▶ _Required work_:
Transcribe the records below exactly as written, from the opening line through the line that contains "if v.testBit 31".

▶ _Information given_:
——————

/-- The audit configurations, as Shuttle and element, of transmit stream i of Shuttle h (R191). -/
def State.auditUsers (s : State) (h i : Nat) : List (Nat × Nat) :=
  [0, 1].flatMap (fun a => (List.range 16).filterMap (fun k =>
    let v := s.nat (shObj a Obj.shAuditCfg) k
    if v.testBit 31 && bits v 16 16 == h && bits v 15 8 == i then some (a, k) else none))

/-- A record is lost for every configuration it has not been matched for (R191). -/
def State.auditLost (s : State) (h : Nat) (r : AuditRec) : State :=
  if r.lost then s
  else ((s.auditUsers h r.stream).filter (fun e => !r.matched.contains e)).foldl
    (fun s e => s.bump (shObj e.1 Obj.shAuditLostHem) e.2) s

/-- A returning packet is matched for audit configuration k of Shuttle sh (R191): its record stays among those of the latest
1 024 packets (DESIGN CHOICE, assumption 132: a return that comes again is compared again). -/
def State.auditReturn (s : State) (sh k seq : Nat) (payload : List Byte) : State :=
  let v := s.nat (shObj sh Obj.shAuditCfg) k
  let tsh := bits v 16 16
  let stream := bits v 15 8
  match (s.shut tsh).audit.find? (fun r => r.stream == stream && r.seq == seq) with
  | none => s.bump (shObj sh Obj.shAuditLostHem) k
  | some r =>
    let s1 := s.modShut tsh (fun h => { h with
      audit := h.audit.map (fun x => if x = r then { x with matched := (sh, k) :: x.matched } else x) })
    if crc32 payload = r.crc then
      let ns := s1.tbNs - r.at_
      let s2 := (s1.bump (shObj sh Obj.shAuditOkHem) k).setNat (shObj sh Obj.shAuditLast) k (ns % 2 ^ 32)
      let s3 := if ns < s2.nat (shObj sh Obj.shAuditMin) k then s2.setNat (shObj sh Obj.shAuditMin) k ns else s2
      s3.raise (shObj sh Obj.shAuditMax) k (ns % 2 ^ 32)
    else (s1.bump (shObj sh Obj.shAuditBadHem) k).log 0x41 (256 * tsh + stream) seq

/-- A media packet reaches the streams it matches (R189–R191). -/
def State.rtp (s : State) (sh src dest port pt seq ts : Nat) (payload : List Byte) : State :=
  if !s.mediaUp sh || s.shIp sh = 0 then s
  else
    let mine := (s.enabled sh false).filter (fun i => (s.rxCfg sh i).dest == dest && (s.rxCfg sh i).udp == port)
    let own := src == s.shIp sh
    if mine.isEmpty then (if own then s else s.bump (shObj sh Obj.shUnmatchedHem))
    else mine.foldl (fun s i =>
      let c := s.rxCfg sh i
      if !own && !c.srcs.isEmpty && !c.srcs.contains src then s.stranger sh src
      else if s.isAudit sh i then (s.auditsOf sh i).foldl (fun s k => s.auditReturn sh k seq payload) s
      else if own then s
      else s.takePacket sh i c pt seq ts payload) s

——————

▶ _Response to this exercise_:
/-- The audit configurations, as Shuttle and element, of transmit stream i of Shuttle h (R191). -/
def State.auditUsers (s : State) (h i : Nat) : List (Nat × Nat) :=
  [0, 1].flatMap (fun a => (List.range 16).filterMap (fun k =>
    let v := s.nat (shObj a Obj.shAuditCfg) k
    if v.testBit 31 && bits v 16 16 == h && bits v 15 8 == i then some (a, k) else none))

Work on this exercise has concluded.